Recording the largest increase within that group is the United States, where con­sump­tion went from 88,000 met­ric tons in 1990/1991 to over 300,000 in 2015/2016. US con­sump­tion per capita, how­ever, still remains rel­a­tively low at .9 kg in 2014, a quan­tity on par with coun­tries like Canada and Norway, the IOC reported.

Over the same time period, the EU’s over­all con­sump­tion — which is dom­i­nated by pro­duc­ing coun­tries Spain, Italy and Greece — climbed slightly reach­ing highs in 2004/2005 before steadily drop­ping again.

Greece still leads the pack in annual per capita con­sump­tion at 12.8 kg in 2014 (fol­lowed by Spain at 11.4 kg, and Italy 10.5 kg) but con­sumes roughly 50 per­cent less by vol­ume now than it did in 2004/2005.


While some of the EU’s trends are in part due to other fac­tors (in the case of Greece, the eco­nomic cri­sis), a likely con­trib­u­tor to the recent drops in pro­ducer-coun­try con­sump­tion is the lower pro­duc­tion in recent har­vests and the result­ing higher prices.

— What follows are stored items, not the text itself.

/-- The watchdog's period, ended by an injection. -/
theorem State.injectWatchdog (hup : u.up = true) (hen : u.flag F.BND_WDOG_EN = true) (hfail : u.mem.failing = []) :
    u.wdogExpiry.fld F.SYS_RESET_CAUSE_CLASS = ResetClass.fault.code ∧ u.wdogExpiry.flag F.SYS_RESET_CAUSE_FAULT_WDOG = true ∧
      (u.flt.mark = true → u.wdogExpiry.flag F.FLT_STATUS_INJ_RESET = true) ∧
      u.wdogExpiry.pwr = u.pwr.afterReset .fault := by
  obtain ⟨x, hrep, -, hwas, -, hwdog, hinj, hpwr, -⟩ := State.wdogExpiry_spec hen hup hfail
  have hhalf := (State.halfWritten_frame (s := x)).1
  obtain ⟨-, -, -, -, -, -, hclass, -⟩ := hwas
  refine ⟨hclass, hwdog, fun hm => hinj ?_, hpwr.trans (congrArg (fun p : Power => p.afterReset .fault) ?_)⟩
  · exact (congrArg (fun y : State => y.flt.mark) hhalf :).trans ((congrArg (fun y : State => y.flt.mark) hrep.frame :).trans hm)
  · exact (congrArg State.pwr hhalf :).trans (congrArg State.pwr hrep.frame :)

/-! ### REFCLK losses -/

/-- From `s` to `t` a stream has been cut: only its frames, lanes, pages and flash energies have changed. -/
def State.CutsStream (s t : State) : Prop :=
  t = { s with exp := t.exp, aux := t.aux, mem := t.mem, lanes := t.lanes, free := t.free }

theorem State.CutsStream.trans (h : s.CutsStream t) (h' : t.CutsStream u) : s.CutsStream u := by
  unfold State.CutsStream at h h' ⊢
  rw [h] at h'
  exact h'

/-- Every frame abandoned and every lane cut. -/
theorem State.cutsStream : s.CutsStream s.abandonAll.cutLanes := by
  have habandon : s.CutsStream s.abandonAll := by
    unfold State.abandonAll
    dsimp only
    obtain ⟨m, hm⟩ := s.usePages_frame ((s.exp.exposing.toList.flatMap fun e => e.frame.pages)
      ++ (s.exp.reading.toList.flatMap fun r => r.frame.pages) ++ (s.exp.between.toList.flatMap fun b => b.1.pages)) .free
    rw [hm]
    rfl
  have hcut : ∀ x : State, x.CutsStream x.cutLanes := fun x => by
    unfold State.cutLanes State.stopLanes
    dsimp only
    obtain ⟨m, hm⟩ := State.usePages_frame (s := { x with
      lanes := { x.lanes with
        lanes := Cells.mapEntries Lane.init
          (fun q y => y.stop .void (x.idlesBefore y) (Config.freeNat (x.free + q + 1))) x.lanes.lanes }
      free := x.free + 13 }) (x.lanes.lanes.flatMap fun e => e.2.spill.map Prod.fst) .free
    rw [hm]
    rfl
  exact habandon.trans (hcut _)

/-- A REFCLK loss while Armed or Streaming. -/
theorem State.refclkLoss_of_analog (ha : s.analog = true) (hl : s.clk.locked = true ∨ s.clk.relocking = true)
    (hlen : s.flt.events.length < 64) {cause : Nat} (hc : cause < 4) (ht : s.refclkLoss cause = t) :
    t.clk = s.clk.lost ∧ t.flag F.CLK_STATUS_LOST = true ∧ t.fld F.CLK_STATUS_CAUSE = cause ∧
      t.flag F.CLK_STATUS_TIME_GAP = true := by
  have hstate : s.pwr.state = .armed ∨ s.pwr.state = .streaming := by simpa [State.analog] using ha
  have hpll : s.pllOn = true := by rcases hstate with h | h <;> simp [State.pllOn, State.up, h]
  obtain ⟨hframe, hlost, hcause, hgap, -⟩ := State.lossShown_spec (s := s) hc rfl
  have hdeclare : s.declareLoss cause = ((s.lossShown cause).raise 0x18 noUnit cause).abandonAll.cutLanes := by
    rw [State.declareLoss, if_pos (by simpa [hpll] using hl)]
    rfl
  generalize s.lossShown cause = x at *
  rw [State.raise_room (by rw [hframe]; exact hlen)] at hdeclare
  have hcuts := State.cutsStream (s := x.logged (x.entry 0x18 noUnit cause))
  rw [← hdeclare] at hcuts
  have hloss : s.refclkLoss cause = s.declareLoss cause := by
    have hpwr : (s.declareLoss cause).pwr = s.pwr := (congrArg State.pwr hcuts :).trans (congrArg State.pwr hframe :)
    unfold State.refclkLoss
    rw [if_neg (by rcases hl with h | h <;> simp [h])]
    simp only [hpwr]
    rcases hstate with h | h <;> rw [h]
  rw [hloss] at ht
  rw [ht] at hcuts
  have hfld : ∀ f i, t.fld f i = x.fld f i := fun f i => (congrArg (fun y : State => y.fld f i) hcuts :)
  exact ⟨(congrArg State.clk hcuts :).trans (congrArg State.clk hframe :), (congrArg (· == 1) (hfld _ _)).trans hlost,
    (hfld _ _).trans hcause, (congrArg (· == 1) (hfld _ _)).trans hgap⟩

/-! ### A Slate macro -/

/-- A macro declared failed for the first time. -/
structure State.Declares (s t : State) (m : Nat) : Prop where
  reports : s.Reports t
  declared : t.mem.declared = s.mem.declared ++ [m]
  failed : t.mem.failed = some (s.mem.failed.getD m)
  flag : t.flag F.MEM_STATUS_MACRO = true

/-- A macro declared failed (R582). -/
theorem State.declareMacro_spec {m : Nat} (h : s.mem.declared.contains m = false) (reader offset : Nat) :
    s.Declares (s.declareMacro m reader offset) m := by
  let x := s.setMem { s.mem with declared := s.mem.declared ++ [m] }
  let y := x.logFault kindMacro Store.slate reader false offset m
  have hraise : ∀ (z : State) c a d, z.HeadKept (z.raise c a d) := fun z c a d => by
    unfold State.raise
    split <;> exact ⟨rfl, rfl, rfl, rfl⟩
  have hbit : ∀ (z : State) a d, ((z.setFlag F.MEM_STATUS_MACRO true).raise 0x49 a d).flag F.MEM_STATUS_MACRO = true :=
    fun z a d => ((State.regsKept_raise (l := [(F.FLT_EV_LOST_COUNT, 0)]) (by decide)).flag_apart (by decide)).trans
      (State.flag_setFlag _ (by decide) (by decide) _ _)
  have hdeclare : s.declareMacro m reader offset =
      let t := (y.setFlag F.MEM_STATUS_MACRO true).raise 0x49 m x.nextSeq
      if t.mem.failed.isSome then t
      else t.setMem { t.mem with failed := some m, erased := if t.flag F.MEM_CTRL_ERASE_EN then some m else none } :=
    if_neg (by simp only [h]; decide)
  have hrep : s.Reports ((y.setFlag F.MEM_STATUS_MACRO true).raise 0x49 m x.nextSeq) :=
    (((State.Reports.setMem _).trans (.logFault ..)).trans (.setFlag (f := F.MEM_STATUS_MACRO) true (by decide) (by decide))).trans
      (.raise _ _ _)
  obtain ⟨-, hdeclared, hfailed, -⟩ := ((x.logFault_head kindMacro Store.slate reader false offset m).trans
    (.setFlag F.MEM_STATUS_MACRO true 0)).trans (hraise _ 0x49 m x.nextSeq)
  have hflag := hbit y m x.nextSeq
  rw [hdeclare]
  dsimp only
  generalize (y.setFlag F.MEM_STATUS_MACRO true).raise 0x49 m x.nextSeq = z at *
  have hwas : z.mem.failed = s.mem.failed := hfailed
  rw [hwas]
  cases hf : s.mem.failed with
  | some f => exact ⟨hrep, hdeclared, by rw [hf]; exact hwas.trans hf, hflag⟩
  | none => exact ⟨hrep.trans (.setMem _), hdeclared, by rw [hf]; rfl, hflag⟩

/-! ### Sticky flags and the stale timer -/

/-- Sticky flags of an engine, with room in the log. -/
theorem State.sticky_of_room {e : Nat} (he : e < 256) (hlen : s.flt.events.length < 64) (mask : Nat) :
    s.regsKept (s.sticky e mask) [(Field.word R.AGT_STATUS, e)] := by
  have hmark : ∀ w, s.regsKept (if mask = 0 then s else s.markFresh R.AGT_STATUS w e) [(Field.word R.AGT_STATUS, e)] := fun w => by
    split
    · exact State.regsKept_refl
    · exact State.markFresh_kept R.AGT_STATUS w he
  have hroom : ∀ w, (if mask = 0 then s else s.markFresh R.AGT_STATUS w e).flt.events.length < 64 := fun w => by
    split <;> exact hlen
  unfold State.sticky
  dsimp only
  generalize hx : (if mask = 0 then s else s.markFresh R.AGT_STATUS (BitVec.ofNat 16 (mask * 2 ^ 11)) e) = x
  have hkept := hmark (BitVec.ofNat 16 (mask * 2 ^ 11))
  have hlenx := hroom (BitVec.ofNat 16 (mask * 2 ^ 11))
  rw [hx] at hkept hlenx
  split
  · exact hkept
  · rw [State.raise_room (by exact hlenx)]
    exact State.regsKept_trans hkept (State.regsKept_trans (State.regsKept_setReg he List.mem_cons_self)
      (State.regsKept_of_regs rfl rfl))

/-- The stale timer expires where it counts. -/
theorem State.staleNow_flagged (ha : s.analog = true) (hp : s.fld F.TMP_CFG_STALE ≠ 0) (hs : s.tmp.stale = false)
    (hlen : s.flt.events.length < 64) :
    (s.setTmp { s.tmp with stale := true }).flagged s.staleNow F.TMP_STATUS_STALE_LATCH 0 [s.entry 0x3C noUnit 0] := by
  have hexpires : s.staleNow = ((s.setTmp { s.tmp with stale := true }).setFlag F.TMP_STATUS_STALE_LATCH true).raise 0x3C noUnit 0 := by
    unfold State.staleNow
    rw [if_neg (by simp [ha, State.stalePeriod_ne_zero hp, hs])]
  rw [hexpires]
  exact State.setFlag_raise (s := s.setTmp { s.tmp with stale := true }) hlen rfl (by decide) (by decide) _ _ _

end Sys2Proof.Machine
end

section
/-! PROOF.
Injections that act at once: the rows.
-/
namespace Sys2Proof.Machine

variable {s t u : State} {arg : Word}

/-! ### The end of a duration (Table 19-6) -/

/-- A duration that is not in force has no end. -/
theorem State.injEnd_of_off {det : Nat} (h : s.flt.active.contains det = false) : s.injEnd det = s :=
  if_neg (by rw [h]; decide)

/-- The state with a duration no longer in force. -/
def State.unheld (s : State) (det : Nat) : State := s.setFlt { s.flt with active := s.flt.active.filter (· != det) }

/-- The warning of an injection ends, unless it is real. -/
theorem State.injEnd_warn (h : s.flt.active.contains 0 = true) : s.injEnd 0 =
    if s.pwr.warnReal then s.unheld 0 else (s.unheld 0).deassertWarn.resumeWake := if_pos h

/-- A stale timer that is off. -/
theorem State.stalePeriod_of_zero (h : s.fld F.TMP_CFG_STALE = 0) : s.stalePeriod = 0 := by
  unfold State.stalePeriod
  rw [h]
  rfl

/-- What changes beside the registers, the memories and the fault unit: nothing. -/
theorem State.Reports.flt_frame (h : s.Reports t) :
    t = { s with regs := t.regs, fresh := t.fresh, mem := t.mem, flt := t.flt } := by
  have hframe := h.frame
  have hflt : t.flt = { s.flt with events := t.flt.events, head := t.flt.head } := congrArg State.flt hframe
  rw [hflt]
  exact hframe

For exam­ple in 2005/2006 and 2014/2015, data show that EU pro­duc­tion dropped and prices spiked. The lat­ter of these two har­vest sea­sons cor­re­lates with a drought year in Spain, and the effects of Xyllela fas­tidiosa in Italy, both clearly tak­ing a toll on over­all out­put.

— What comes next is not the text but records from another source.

theorem takeOctet0_only {n : Width} {b : Octet} {s u : State} (h : takeOctet0 n b s = .next u) :
    DecoderOnly s u :=
  takeOctet_only (takeOctet0_next h).2

theorem takeShort_only {k : Nat} {n : Width} {v : BitVec k} {b : Octet} {s u : State}
    (h : takeShort n v b s = .next u) : DecoderOnly s u :=
  takeOctet0_only (takeShort_next h)

theorem decMicroAtCursor_only {t : DecTag} {s u : State} (h : decMicroAtCursor t s = .next u) :
    DecoderOnly s u := by
  obtain ⟨f, b, -, -, -, rfl⟩ := decMicroAtCursor_next h
  exact decMicro_only b f s

/-! ## The whole operations leave memory as it is -/

theorem execDecInit_mem {n : Width} {s t : State} (h : execDecInit n s = .next t) :
    t.mem = s.mem := by
  simp only [execDecInit] at h
  split_ifs at h <;> cases h <;> simp

theorem execDecRun_mem {view : List Octet} {s t : State} (h : execDecRun view s = .next t) :
    t.mem = s.mem := by
  simp only [execDecRun] at h
  split_ifs at h
  cases h; simp

theorem execDec1_mem {n : Width} {view : List Octet} {s t : State}
    (h : execDec1 n view s = .next t) : t.mem = s.mem := by
  simp only [execDec1] at h
  split_ifs at h <;> cases h <;> simp

/-- Settles O13: the three whole operations by what they end with, every other row by the one micro-step
it stands for. -/
theorem decoderNeverWritesMemory : Obligations.DecoderNeverWritesMemory := by
  intro i s t hi h
  cases i with
  | decInit => exact execDecInit_mem h
  | decRun => exact execDecRun_mem h
  | dec1 => exact execDec1_mem h
  | dFirst | dCont => exact (decMicroAtCursor_only h).mem
  | octet0N1 | octet0N2 | octet0N3 | octet0N4 | octet0N5 | octet0N6 | octet0N7 | octet0N8
  | octet0N1Long | octet0N2Long | octet0N3Long | octet0N4Long | octet0N5Long | octet0N6Long
  | octet0N7Long | octet0N8Long => exact (takeOctet0_only h).mem
  | octet0N1Short | octet0N2Short | octet0N3Short | octet0N4Short | octet0N5Short | octet0N6Short
  | octet0N7Short | octet0N8Short => exact (takeShort_only h).mem
  | contMore | contLast => exact (takeOctet_only h).mem
  | mpv | roct | encInit | encRun | enc1 | eFirst | eCont | eFinal => cases hi

end Sys2Proof.Machine
end

/-! Proofs of the family 30_encoding.md: the fields of a continuation octet (R72), the value the decoder
assembles (R73), the canonical encoding the encoder writes (R74, R79). -/

section
namespace Sys2Proof.Machine

/-! ## The fields of a continuation octet (R72) -/

/-- The low seven bits of an octet are its payload, with the more-follow flag taken off. -/
theorem lowBits_seven_eq (b : Octet) (c : Nat) (h : b.toNat % 128 = c) :
    lowBits 7 b = BitVec.ofNat 7 c := by
  apply BitVec.eq_of_toNat_eq
  simp only [lowBits, BitVec.extractLsb'_toNat, BitVec.toNat_ofNat, Nat.shiftRight_zero]
  omega

/-- Settles O5: bit 7 is the comparison with 128, and the payload is what is left of the octet. -/
theorem continuationOctetFields : Obligations.ContinuationOctetFields := by
  intro b
  have hb := b.isLt
  have hbit : b.getLsbD 7 = true ↔ 128 ≤ b.toNat := moreFollow_iff b
  refine ⟨fun hmore => ?_, fun hlast => ?_⟩
  · rw [decode, decodeCont, if_pos (hbit.2 hmore), lowBits_seven_eq b (b.toNat - 128) (by omega)]
  · rw [decode, decodeCont, if_neg (fun h => absurd (hbit.1 h) (by omega)),
      lowBits_seven_eq b b.toNat (by omega)]

/-! ## The value the decoder assembles (R73) -/

theorem payloadSum_append (xs ys : List Octet) :
    payloadSum (xs ++ ys) = payloadSum xs + 2 ^ (7 * xs.length) * payloadSum ys := by
  induction xs with
  | nil => simp [payloadSum]
  | cons x xs ih =>
    rw [List.cons_append, payloadSum, payloadSum, ih, List.length_cons, Nat.mul_succ, Nat.pow_add]
    ring

/-- The decoder after it has accepted the more-follow octets `xs` (R105). -/
def Decoder.afterOctets (d : Decoder) (xs : List Octet) : Decoder :=
  { d with
    v := BitVec.ofNat 64 (d.v.toNat + payloadSum xs * 2 ^ d.M)
    M := d.M + 7 * xs.length }

@[simp] theorem afterOctets_nil (d : Decoder) : d.afterOctets [] = d := by
  simp [Decoder.afterOctets, payloadSum]

/-- The sum of R73 with one octet more is the accumulator plus that octet's contribution (R107). -/
theorem afterOctets_sum_snoc {d : Decoder} {xs : List Octet}
    (hfit : d.v.toNat + payloadSum xs * 2 ^ d.M ≤ u64Max) (b : Octet) :
    (d.afterOctets xs).v.toNat + b.toNat % 128 * 2 ^ (d.afterOctets xs).M =
      d.v.toNat + payloadSum (xs ++ [b]) * 2 ^ d.M := by
  have hv : (d.afterOctets xs).v.toNat = d.v.toNat + payloadSum xs * 2 ^ d.M :=
    Nat.mod_eq_of_lt (by rw [u64Max] at hfit; omega)
  have hM : (d.afterOctets xs).M = d.M + 7 * xs.length := rfl
  rw [hv, hM, payloadSum_append, payloadSum, payloadSum, payload_eq, Nat.pow_add]
  ring
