/-- Register map of block kind `ln`. -/
def map_ln : List RRow :=
  [{ off := 0x0, dims := [], fields := [⟨11, 11, .pw, 1⟩, ⟨10, 10, .pw, 1⟩, ⟨9, 8, .pw, 0⟩, ⟨7, 7, .pw, 0⟩, ⟨6, 6, .pw, 0⟩, ⟨5, 5, .pw, 1⟩, ⟨4, 4, .pw, 0⟩, ⟨3, 3, .pw, 1⟩, ⟨2, 2, .pw, 0⟩, ⟨0, 0, .pw, 0⟩] }, -- LN_CTL (R192)
   { off := 0x4, dims := [], fields := [⟨19, 18, .ro, 0⟩, ⟨17, 17, .ro, 0⟩, ⟨16, 16, .ro, 0⟩, ⟨11, 11, .ro, 0⟩, ⟨10, 10, .ro, 0⟩, ⟨9, 9, .ro, 0⟩, ⟨7, 4, .ro, 0⟩, ⟨2, 0, .ro, 0⟩] }, -- LN_STATE (R192)
   { off := 0x8, dims := [], fields := [⟨31, 24, .sq, 0⟩, ⟨1, 1, .sq, 0⟩, ⟨0, 0, .ro, 0⟩] }, -- LN_PW_STATUS (R192)
   { off := 0xC, dims := [], fields := [⟨31, 24, .wo, 0⟩] }, -- LN_PW_STATUS_ACK (R192)
   { off := 0x10, dims := [], fields := [⟨31, 24, .sq, 0⟩, ⟨9, 9, .sq, 0⟩, ⟨8, 8, .sq, 0⟩, ⟨7, 7, .sq, 0⟩, ⟨6, 6, .sq, 0⟩, ⟨5, 5, .sq, 0⟩, ⟨4, 4, .sq, 0⟩, ⟨3, 3, .sq, 0⟩, ⟨2, 2, .sq, 0⟩, ⟨1, 1, .sq, 0⟩, ⟨0, 0, .sq, 0⟩] }, -- LN_STATUS (R192)
   { off := 0x14, dims := [], fields := [⟨31, 24, .wo, 0⟩] }, -- LN_STATUS_ACK (R192)
   { off := 0x18, dims := [], fields := [⟨31, 24, .pw, 0x14⟩, ⟨23, 16, .pw, 0xA⟩, ⟨15, 0, .pw, 0⟩] }, -- LN_TIMERS (R192)
   { off := 0x1C, dims := [], fields := [⟨31, 24, .pw, 0x10⟩, ⟨15, 8, .pw, 0x38⟩, ⟨7, 0, .pw, 0xC⟩] }, -- LN_FOM_CFG (R192)
   { off := 0x20, dims := [], fields := [⟨31, 24, .ro, 0⟩, ⟨15, 8, .ro, 0⟩, ⟨7, 0, .ro, 0⟩] }, -- LN_FOM (R192)
   { off := 0x24, dims := [], fields := [⟨7, 0, .ro, 0⟩] }, -- LN_LOSS (R192)
   { off := 0x28, dims := [], fields := [⟨4, 4, .wo, 0⟩, ⟨3, 3, .wo, 0⟩, ⟨2, 2, .wo, 0⟩, ⟨1, 1, .wo, 0⟩, ⟨0, 0, .wo, 0⟩] }, -- LN_CMD (R192)
   { off := 0x40, dims := [(10, 0x4)], fields := [⟨31, 0, .ro, 0⟩] }, -- LN_CNT_DETECT (R192)
   { off := 0x80, dims := [], fields := [⟨23, 16, .ro, 0⟩, ⟨15, 8, .ro, 0⟩, ⟨1, 0, .ro, 0⟩] }, -- LN_SURVEY_STATE (R192)
   { off := 0x84, dims := [], fields := [⟨31, 16, .ro, 0⟩, ⟨15, 0, .ro, 0⟩] }, -- LN_SURVEY_PEER (R192)
   { off := 0x88, dims := [], fields := [⟨31, 24, .ro, 0⟩, ⟨23, 16, .ro, 0⟩, ⟨15, 0, .ro, 0⟩] }, -- LN_SURVEY_PEER2 (R192)
   { off := 0x8C, dims := [], fields := [⟨31, 16, .pw, 0⟩, ⟨15, 8, .pw, 0xFF⟩, ⟨5, 5, .pw, 0⟩, ⟨4, 4, .pw, 0⟩, ⟨3, 3, .pw, 0⟩] }, -- LN_SURVEY_TX (R192)
   { off := 0x100, dims := [], fields := [⟨12, 8, .pw, 0x14⟩, ⟨5, 4, .pw, 0⟩] }, -- LN_EYE_CTL (R192)
   { off := 0x104, dims := [], fields := [⟨23, 16, .ro, 0⟩, ⟨15, 15, .ro, 0⟩, ⟨14, 14, .ro, 0⟩, ⟨12, 0, .ro, 0⟩] }, -- LN_EYE_STAT (R192)
   { off := 0x108, dims := [], fields := [⟨5, 0, .pw, 0⟩] }, -- LN_EYE_ROW (R192)
   { off := 0x180, dims := [(32, 0x4)], fields := [⟨31, 16, .ro, 0⟩, ⟨15, 0, .ro, 0⟩] }, -- LN_EYE_DATAi (R192)
   { off := 0x200, dims := [], fields := [⟨15, 12, .pw, 0⟩, ⟨11, 8, .pw, 0⟩, ⟨1, 1, .pw, 0⟩, ⟨0, 0, .pw, 0⟩] }, -- LN_TEST_CTL (R192)
   { off := 0x204, dims := [], fields := [⟨31, 0, .ro, 0⟩] }, -- LN_PRBS_ERR (R192)
   { off := 0x208, dims := [], fields := [⟨23, 16, .ro, 0⟩, ⟨1, 1, .ro, 0⟩, ⟨0, 0, .ro, 0⟩] }, -- LN_PRBS_STAT (R192)
   { off := 0x300, dims := [], fields := [⟨31, 31, .pw, 0⟩, ⟨24, 20, .pw, 0⟩, ⟨19, 15, .pw, 0⟩, ⟨14, 10, .pw, 0⟩, ⟨9, 5, .pw, 0⟩] }, -- LN_TXEQ_OVR (R192)
   { off := 0x780, dims := [], fields := [⟨31, 0, .rw, 0⟩] }, -- LN_MBX_ADDR (R192)
   { off := 0x784, dims := [(4, 0x4)], fields := [⟨31, 0, .rw, 0⟩] }, -- LN_MBX_DATA0-3 (R192)
   { off := 0x794, dims := [], fields := [⟨15, 12, .ro, 0⟩, ⟨8, 8, .wo, 0⟩, ⟨1, 1, .rw, 0⟩, ⟨0, 0, .ro, 0⟩] } -- LN_MBX_CTL (R192)
  ]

Non-pro­duc­ing coun­tries within the EU are con­sum­ing slightly more over­all, as well, though the major­ity of these nations don’t con­sume more than 1 kg per capita annu­ally.

Meanwhile, growth among other IOC mem­bers, such as Turkey, Morocco and Algeria, has been notable (over nine fold in Algeria), with per capita con­sump­tion for each coun­try sit­u­ated at under 4 kg annu­ally.